While unloved dictators are being overthrown, I see little indication of a realization that the problem is much more hierarchy than it is which particular persons occupy which positions of illegitimate power. It is dangerous ever to presume agreement among anarchists, but probably a lot of us see the Obama administration seeking desperately not to be on the wrong side of whomever they think will prevail so that they can preserve some semblance of U.S. imperial influence.

Egypt’s army is now in charge there. Apparently revered and trusted by the Egyptian people, it has historically been bought off by the U.S. and has participated in Israel’s oppression of Palestinians.[2] Such policies seem unlikely to be popular with ordinary people anywhere in the Middle East, but it seems likely that at minimum, the army will seek to preserve at least the position it had in Egyptian society under Mubarak, a position enhanced by U.S. aid.

I’m guessing there will be more of this in a desperate U.S. bid to protect Israel—as well as access to oil.

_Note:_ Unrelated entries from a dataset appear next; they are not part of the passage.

/-- The command is a happening that the part owes: a line's change after its samples, an expiry at the end of its count,
an end or a fault that a rule has made due, an admission pass while the mark is set (R36), a blink pattern's crossing, a
gap abort, a restart, or the execution of the oldest request without a reply while no RESTART has been executed (R162).
What only the outside world can bring about is never owed. -/
def State.Due (s : State) (c : Instr) : Prop :=
  match c with
  | .supplyGoodChange n good => (s.budget.supplies.get n).line.Turns good 10
  | .admissionPass => s.admission.passDue = true
  | .auxGoodRises i => (s.slot i).lines.auxGood.Turns true 2
  | .mainGoodRises i => (s.slot i).lines.mainGood.Turns true 2
  | .settleTimeEnds i => (s.slot i).power = .settle ∧ (s.slot i).stageTimer = some 0
  | .readyRises i => (s.slot i).lines.ready.Turns true 10
  | .stageDueEnd i => (s.slot i).power ∈ [.auxRamp, .mainRamp, .settle, .readyWait] ∧ (s.slot i).endDue = true
  | .stageDeadlineExpiry i => (s.slot i).power ∈ [.auxRamp, .mainRamp, .readyWait] ∧ (s.slot i).stageTimer = some 0
  | .readyFalls i => (s.slot i).lines.ready.Turns false 10
  | .drainGraceExpiry i => (s.slot i).power = .drain ∧ (s.slot i).stageTimer = some 0
  | .drainDueEnd i => (s.slot i).power = .drain ∧ (s.slot i).endDue = true
  | .faultLineRises i => (s.slot i).lines.fault.Turns true 2
  | .overcurrentDue i => (s.slot i).overcurrentDue = true
  | .railGoodFalls i rail => ((s.slot i).lines.goodOf rail).Turns false 2
  | .railLostDue i .aux => (s.slot i).auxLostDue = true
  | .railLostDue i .main => (s.slot i).mainLostDue = true
  | .insertion i class0 class1 =>
    (s.slot i).lines.present.Turns true 50 ∧ (s.slot i).lines.class0 = class0 ∧ (s.slot i).lines.class1 = class1
  | .removal i => (s.slot i).lines.present.Turns false 50
  | .leverChange i closed => (s.slot i).lines.lever.Turns closed 20
  | .buttonPress i => (s.slot i).lines.button.Turns true 20
  | .holdOffExpiry i => (s.slot i).holdOff = some 0
  | .lockSenseChange i engaged => (s.slot i).lines.lockSense.Turns engaged 20
  | .lockDeadlineExpiry i =>
    (s.slot i).lockTimer = some 0 ∧ ∃ o ∈ (s.slot i).operation, o.kind = .lock ∨ o.kind = .unlock
  | .lockDueEnd i => (s.slot i).lockEndDue.isSome = true
  | .blinkPeriodBoundary p => (s.pattern p).crossing = true ∧ (s.pattern p).period ≤ (s.pattern p).phase + 1
  | .blinkOnTimeEnd p =>
    (s.pattern p).crossing = true ∧ (s.pattern p).phase + 1 < (s.pattern p).period ∧
      (s.pattern p).phase + 1 = (s.pattern p).onTime
  | .gapAbort => s.port.receiver ≠ .hunt ∧ 11 ≤ s.port.gap
  | .restartLineRise => s.part.restartLine.Turns true 5
  | .requestedRestart => s.part.restartAsk = .due true ∨ s.part.restartAsk = .due false
  | .byteReceived _ | .characterWithoutStopBit | .linkReset | .frameEnd | .powerOnReset _ _ => False
  | .identify _ _ | .grant _ _ | .readLink _ _ | .setNotices _ _ | .readSlot _ _ | .readQueue _ _ | .readBudget _ _
  | .readEvents _ _ | .ackEvents _ _ | .readProfile _ _ | .powerOn _ _ | .powerOff _ _ | .clearFault _ _ | .lock _ _
  | .unlock _ _ | .setIndicator _ _ | .setSlot _ _ | .setHardware _ _ | .setSupply _ _ | .setBudget _ _
  | .setProfile _ _ | .setClasses _ _ | .setBlink _ _ | .gate _ _ | .freeze _ _ | .restart _ _ | .badKind _ _ _ =>
    s.part.restartAsk = .none ∧ (c.isBadKind = true → ∀ k ∈ requestCodes, c.request.map (·.2.1) ≠ some k) ∧
      (s.port.requests.find? fun r => r.reply.isNone).map (fun r => (r.tag, r.kind, r.payload)) = c.request
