/-- A loss of presence in an enabled slot: from IDLE and WAITING the slot becomes VACANT, a WAITING entry leaving the
queue and its operation ending REMOVED; FAULTED stays (R112). With a rail enabled it is the fault REMOVED_LIVE, and then
the class is absent (R97), or in a surprise-tolerant slot a cut to VACANT with the operation ended REMOVED (R113). REMOVED
is posted last. In a disabled slot the presence changes and nothing else (R128). The line stands at its new value with a
filter count of 0 (log 4). The due marks of the slot go with the cut (log 12). -/
def Obligations.Removal : Prop :=
  ∀ (s : State) (i : SlotId),
    let sl := s.slot i
    let now := s.part.uptime
    let gone : Slot := { sl with lines := { sl.lines with present := ⟨false, false, 0⟩ } }
    let vacated (from_ : Slot) : Slot :=
      { from_ with power := .vacant, holdOff := none, moduleClass := none, autoPending := false }
    sl.lines.present.held = true →
    (sl.hardware.enabled = true → sl.power = .idle →
      exec (.removal i) s = .next (s.becomes i (vacated gone) [(some i, .removed)]).finish) ∧
    (sl.hardware.enabled = true → sl.power = .waiting →
      exec (.removal i) s =
        .next (({ s with
            admission.queue := s.admission.queue.filter fun e => decide (e.slot ≠ i)
            admission.passDue := true } : State).becomes i (vacated (gone.ended .removed now))
          (sl.endPosts i ++ [(some i, .removed)])).finish) ∧
    (sl.hardware.enabled = true → sl.power = .faulted →
      exec (.removal i) s = .next (s.becomes i { gone with moduleClass := none } [(some i, .removed)]).finish) ∧
    (sl.hardware.enabled = true → sl.power.powered = true → sl.hardware.surpriseTolerant = false →
      exec (.removal i) s =
        .next ((s.afterRelease i).becomes i { gone.faulted .removedLive now with moduleClass := none }
          (sl.endPosts i ++ [(some i, .fault), (some i, .removed)])).finish) ∧
    (sl.hardware.enabled = true → sl.power.powered = true → sl.hardware.surpriseTolerant = true →
      exec (.removal i) s =
        .next ((s.afterRelease i).becomes i (vacated ((gone.off .vacant).ended .removed now))
          (sl.endPosts i ++ [(some i, .removed)])).finish) ∧
    (sl.hardware.enabled = false → exec (.removal i) s = .next (s.becomes i gone []).finish)

/-- A change of the lever in an enabled slot posts LEVER. An opening first takes the fault LEVER_OPEN with a rail enabled
(R96) or ends a LOCK operation in VACANT or IDLE with outcome LEVER_OPEN (R126); a closing makes a pass due for a WAITING
slot that is now seated, and the auto-start attempt in IDLE (R115). In a disabled slot the lever changes and nothing else
(R128). The line stands at its new value with a filter count of 0 (log 4). The due marks of the slot go with the cut (log
12). -/
def Obligations.LeverChanges : Prop :=
  ∀ (s : State) (i : SlotId) (closed : Bool),
    let sl := s.slot i
    let moved : Slot := { sl with lines := { sl.lines with lever := ⟨closed, closed, 0⟩ } }
    let lockOp := ∃ o ∈ sl.operation, o.kind = .lock
    let post := [(some i, EventKind.lever)]
    sl.lines.lever.held ≠ closed →
    (sl.hardware.enabled = true → closed = false → sl.power.powered = true →
      exec (.leverChange i closed) s =
        .next ((s.afterRelease i).becomes i (moved.faulted .leverOpen s.part.uptime)
          (sl.endPosts i ++ [(some i, .fault)] ++ post)).finish) ∧
    (sl.hardware.enabled = true → closed = false → sl.power = .vacant ∨ sl.power = .idle → lockOp →
      exec (.leverChange i closed) s =
        .next (s.becomes i { moved.ended .leverOpen s.part.uptime with lockTimer := none }
          ((some i, .opDone) :: post)).finish) ∧
    (sl.hardware.enabled = true → closed = false → sl.power.powered = false →
      ¬((sl.power = .vacant ∨ sl.power = .idle) ∧ lockOp) →
      exec (.leverChange i closed) s = .next (s.becomes i moved post).finish) ∧
    (sl.hardware.enabled = true → closed = true → sl.power = .waiting →
      exec (.leverChange i closed) s =
        .next (({ s with
            admission.passDue := s.admission.passDue ||
              (!sl.hardware.lockFitted || sl.lines.lockSense.held) } : State).becomes i moved post).finish) ∧
    (sl.hardware.enabled = true → closed = true → sl.power ≠ .waiting →
      exec (.leverChange i closed) s = .next (s.becomesOrStarts i moved post).finish) ∧
    (sl.hardware.enabled = false → exec (.leverChange i closed) s = .next (s.becomes i moved []).finish)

Which means that people will not have control over either their own resources or their government’s policies toward Israel and Palestine. Which means that control of resources (property)—the essential factor for power in capitalist relations—will continue to protect the positions of those at higher levels in social hierarchy. Which means that it is only a matter of time before today’s winners are discredited.

  1. [1]Neil MacFarquhar, “Unrest Spreads, Some Violently, in Middle East,” New York Times, February 16, 2011
  2. [2]Juan Cole, interview on Democracy Now!, “Egypt is a Praetorian Regime,” January 28, 2011; Juan Cole, “Egypt’s Class Conflict,” Informed Comment, January 30, 2011; Haaretz, “Egypt opposition figure: Peace treaty with Israel is ‘rock solid’,” February 6, 2011.; Joshua Mitnick, “An anxious Israel watches neighboring Egypt unravel,” Christian Science Monitor, January 30, 2011.